5. Cultural Levers Matter More Than You Think
Culture is defined most powerfully by who you promote and who you let go. Your actions—how you handle incidents, treat people, and respond to problems—shape culture more than any stated values.
6. Engineering Cost is Real
Splitting engineering managers and product managers across multiple teams doesn't work at scale. Full attention on fewer teams beats divided attention on more teams every time.
7. Write It Down
Documenting decisions prevents distortion as information flows through organizational layers. Simple one-pagers explaining reorg rationales prevent confusion and build trust.
8. Consensus is Expensive
While consensus is valuable 99% of the time, it's too slow for critical decisions. Define accountability explicitly and trust your leaders to make tough calls when needed.
9. Dry Run Reorganizations
Test organizational changes through temporary taskforces or project-based team arrangements before making them permanent. This reduces risk and builds confidence in the new structure.
10. Manage Skip Levels Personally
Executive relationships benefit from personal connection as much as professional updates. Building rapport with senior leaders creates goodwill that facilitates organizational change.
The Hidden Dimension: Your Career
Beyond the three levels of impact lies a fourth dimension: yourself and your career. Ghisi learned that at senior levels, impact and influence aren't enough—relationships and goodwill are crucial.
Key career insights include:
- The 10-30-50 Rule: Be top 10% in something, top 30% in others, and never below top 50% in any critical skill
- Set Clear Expectations: Tie goals to specific outcomes and ratings, then stay calibrated monthly
- Be a Driving Bar Raiser: Move beyond implementing and solving to finding problems and driving organizational change
Conclusion: The Path to Sustainable Scaling
Great leadership distills complexity, establishes cadence, and drives accountable execution. It's about sharing vision, being vision, and driving vision. Ultimately, it's about organizational resilience—the ability to function smoothly even when leaders are absent.
Ghisi's journey from 30 to 100+ engineers wasn't about overnight transformation. It was about consistent application of frameworks, learning from failures, and building organizational infrastructure that could scale sustainably.
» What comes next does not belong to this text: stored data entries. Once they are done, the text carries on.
/-- A takeover that ends without the set: what it claimed is released and the group is Inaccessible (R341). -/
def State.abandonTakeover (s : State) : State :=
  match s.twin.takeover with
  | none => s
  | some t =>
    let s := t.channels.foldl (fun s c => s.releaseAfterReset c) { s with twin.takeover := none }
    (s.setPair .split).endForwarded fun _ => sc 3 2

/-- A claim withdrawn: it ends a takeover that needed the channel. -/
def State.withdrawClaim (s : State) (c : Nat) : State :=
  let s := s.setPort c { s.port c with claim := .none, byTwin := false }
  match s.twin.takeover with
  | some t => if t.channels.contains c then s.abandonTakeover else s
  | none => s

/-- SIMULTANEOUS_CLAIM: counted; Isle 1 withdraws. -/
def State.simultaneousClaim (s : State) (c : Nat) : State :=
  match (s.port c).claim with
  | .waiting _ =>
    let s := s.bump 0x8000 0x0A
    if s.pkg.straps.isle then s.withdrawClaim c else s.setPort c { s.port c with chownI := true }
  | _ => s

/-- OWNERSHIP_CONFLICT: the owner keeps its channel and counts. -/
def State.ownershipConflict (s : State) (c : Nat) : State :=
  if (s.port c).owned then ({ s with } |>.setPort c { s.port c with chownI := true }).bump 0x8000 0x0A else s

/-- A claim not met within 100 ms is withdrawn (R338). -/
def State.claimExpired (s : State) (c : Nat) : Bool :=
  match (s.port c).claim with
  | .waiting since => decide (usTicks 100000 ≤ s.since since)
  | _ => false

/-! ### Split link and failure detection (R336, R337, R346, R347) -/

/-- SPLIT_LINK: own channels and group are kept; mirroring and shipping stop; forwarded commands end Inaccessible. -/
def State.splitNow (s : State) : State :=
  let s := (s.bump 0x8000 5).endSession
  let s := ({ s with twin.failback := none }.setPair .split).stopMirroring
  (s.endForwarded fun _ => sc 3 2).flushProxied fun _ => true

/-- The twin is down and no takeover may start: its group is Persistent Loss, or a restart takeover runs at once where the
dictionary says so (R339, R347). -/
def State.twinDown (s : State) : State :=
  let s := if s.twin.pair == .split then s else s.splitNow
  let s := if s.twin.groupDown then s else { s with twin.groupDown := true }.anaChange
  if s.flag 0x8010 3 then s.startTakeover true else s

/-- Whether this Isle may act on failure indications: running, not in a flush (R337). -/
def State.mayActOnTwin (s : State) : Bool := s.serving && s.hold.flush.isNone && s.isTwin

/-- A failure of the twin during failback (R348). -/
def State.failbackFailure (s : State) (f : Failback) : State :=
  if f.handingOut then
    if f.released then s.startTakeover true
    else (({ s with twin.failback := none }.endSession).setPair .sole).stopMirroring
  else if f.released then s.endSession
  else s.twinDown

/-- What an indication leads to, from the table of R336: `down` when the twin shows failed or not alive with a silent link. -/
def State.judgeTwin (s : State) (down : Bool) : State :=
  if !s.mayActOnTwin then s
  else
    let s := s.fire (evSrc 42 3)
    match s.twin.pair, s.twin.failback with
    | .failback, some f => s.failbackFailure f
    | .inStep, _ => if down then s.startTakeover false else s.splitNow
    | .resync, _ => if down then s.twinDown else s.splitNow
    | .split, _ => if down then s.twinDown else s
    | _, _ => s

/-- STRAIT_SILENCE: 2 ms without a frame. -/
def State.straitSilence (s : State) : State :=
  if s.twin.silent || !s.isTwin then s
  else
    let s := ({ s with twin.silent := true, twin.lanes := 0 }.endSession).fire (evSrc 42 1)
    s.judgeTwin (s.twin.failI || !s.twin.aliveI)

/-- TWIN_FAIL_ASSERTED: `TWIN_FAIL_I` high for 1 µs. -/
def State.twinFail (s : State) : State := if s.twin.failI then s else { s with twin.failI := true }.judgeTwin true

/-- TWIN_ALIVE_FALL: acted on together with a silent link; alone, with frames arriving, it is counted (R336). -/
def State.aliveFall (s : State) : State :=
  if !s.twin.aliveI then s
  else
    let s := { s with twin.aliveI := false }
    if s.twin.silent then s.judgeTwin true else s.bump 0x8000 0x0E

/-! ### Resynchronization's end and failback (R334, R348) -/

/-- The group this Isle holds that is not its own. -/
def State.strayGroup (s : State) : Option Nat := if (s.xset (setOfGroup s.twinGroup)).live then some s.twinGroup else none

/-- FAILBACK: the holder starts to hand a group back; waiting commands for it end with Transition (R348 steps 1 and 2). The returning Isle, whose
own group is not live, awaits it. -/
def State.startFailback (s : State) : State :=
  match s.strayGroup with
  | none =>
    if (s.xset (setOfGroup s.ownGroup)).live then s
    else { s with twin.failback := some ⟨s.ownGroup, false, false⟩ }.setPair .failback
  | some g =>
    let s := { s with twin.failback := some ⟨g, true, false⟩ }.setPair .failback
    let waits := s.nvme.cmds.filter fun c => !c.admitted && ((s.namespace? c.nsid).map (·.group)) == some g
    waits.foldl (fun s c => s.finish c.order (sc 3 3)) s

/-- The holder's step 4 once the group's work is done: open furrows closed, every channel of the set released after its ring reset, and then
`SET_RELEASED` sent (R348, R578). -/
def State.failbackStep (s : State) : State :=
  match s.twin.failback with
  | none => s
  | some f =>
    let i := setOfGroup f.group
    let busy := s.nvme.cmds.any fun c => ((s.namespace? c.nsid).map (·.group)) == some f.group
    if !f.handingOut || f.released || busy || !s.setSettled i || !(s.xset i).rows.isEmpty then s
    else
      let open_ := ((s.xset i).furrows.filter fun f => f.state == .sowing).map (·.id)
      let s := open_.foldl (fun s id => s.closeFurrow i id) s.releaseDirty
      let s := (homeSet f.group).foldl (fun s c => s.releaseAfterReset c) s
      if (homeSet f.group).all fun c => (s.port c).claim == .none then
        { s with twin.failback := some { f with released := true } }.strait 0 0x09 [BitVec.ofNat 8 f.group]
      else s

/-- SET_RELEASED: the returning Isle claims its home set (R348 step 5). -/
def State.setReleased (s : State) (l : Link) (group : Nat) : State :=
  s.frame 0 l fun s =>
    match s.twin.failback with
    | some f =>
      if f.handingOut || f.group != group then s
      else (homeSet group).foldl (fun s c => s.claimChannel c) { s with twin.failback := some { f with released := true } }
    | none => s

/-- FAILBACK_COMPLETE: on the returning Isle the shadow goes live once its channels are trained; on the holder the live map
becomes the shadow; both go `IN_STEP` (R348 steps 6 and 7). A returning Isle whose twin has failed meanwhile goes on alone. -/
def State.failbackComplete (s : State) : State :=
  match s.twin.failback with
  | none => s
  | some f =>
    let i := setOfGroup f.group
    if !f.released then s
    else if f.handingOut then
      ({ s with twin.failback := none }.onSet i fun x => { x with live := false, current := true, dram := [] }).setPair .inStep
    else
      let l := (homeSet f.group).filter fun c => s.regionOnline (c / 8)
      if !(l.all fun c => (s.port c).owned && (s.port c).trained) then s
      else
        let s := { s with twin.failback := none }.onSet i fun x => { x with
          live := true, dram := [], flashLog := [], programmed := x.seq, twinAck := x.seq
          checkpoint := some ⟨((x.checkpoint.map fun (k : Checkpoint) => k.number).getD 0) + 1, x.seq + 1, x.map, x.furrows⟩ }
        let s := (s.loadWp fun c => s.setOfChannel c == i).resumeFurrows i
        if s.twin.session then s.setPair .inStep else s.twinDown

/-- PAIR_IN_STEP: both shadows are current, both areas confirmed, and what was dirty is mirrored and acknowledged; failback may
follow at once (R334, R348). -/
def State.pairInStep (s : State) : State :=
  let sets : List (Fin 2) := [0, 1]
  let mine := sets.all fun i => (s.xset i).live || (s.xset i).current
  let theirs := sets.all fun i => !(s.xset i).live || decide ((s.xset i).seq ≤ (s.xset i).twinAck)
  let dirty := s.hold.dirty.all fun d => d.acked || d.superseded
  if s.twin.pair != .resync || !mine || !theirs || !dirty || !(s.twin.mirrorOn || !s.flag 0x8010 5) ||
      decide (s.twin.areaOut < s.hold.ceiling) then s
  else
    let s := { s with twin.twinSole := false }.setPair .inStep
    if s.flag 0x8010 1 then s.startFailback else s

/-- ECHO: returned unchanged. -/
def State.echo (s : State) (l : Link) (data : List Byte) : State := s.frame 0 l fun s => s.strait 0 0x0A (data.take 236)

/-- EVENT_FWD: the twin-slot source pulses (R549). -/
def State.eventFwd (s : State) (l : Link) (slot : Nat) : State := s.frame 0 l fun s => s.fire (1920 + slot)

end Sys2Proof.Machine
end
The most powerful insight? Reorganizations aren't bugs to be avoided—they're features to be embraced as continuous optimization tools. When done iteratively and transparently, they become the mechanism by which organizations evolve rather than the trauma they fear.
For engineering leaders facing growth challenges, the path forward is clear: establish operational cadence, build leadership infrastructure, cultivate culture, embrace continuous reorganization, and always keep the three levels of impact framework in mind. The journey is long, but with the right approach, scaling to 100+ engineers becomes not just possible, but sustainable.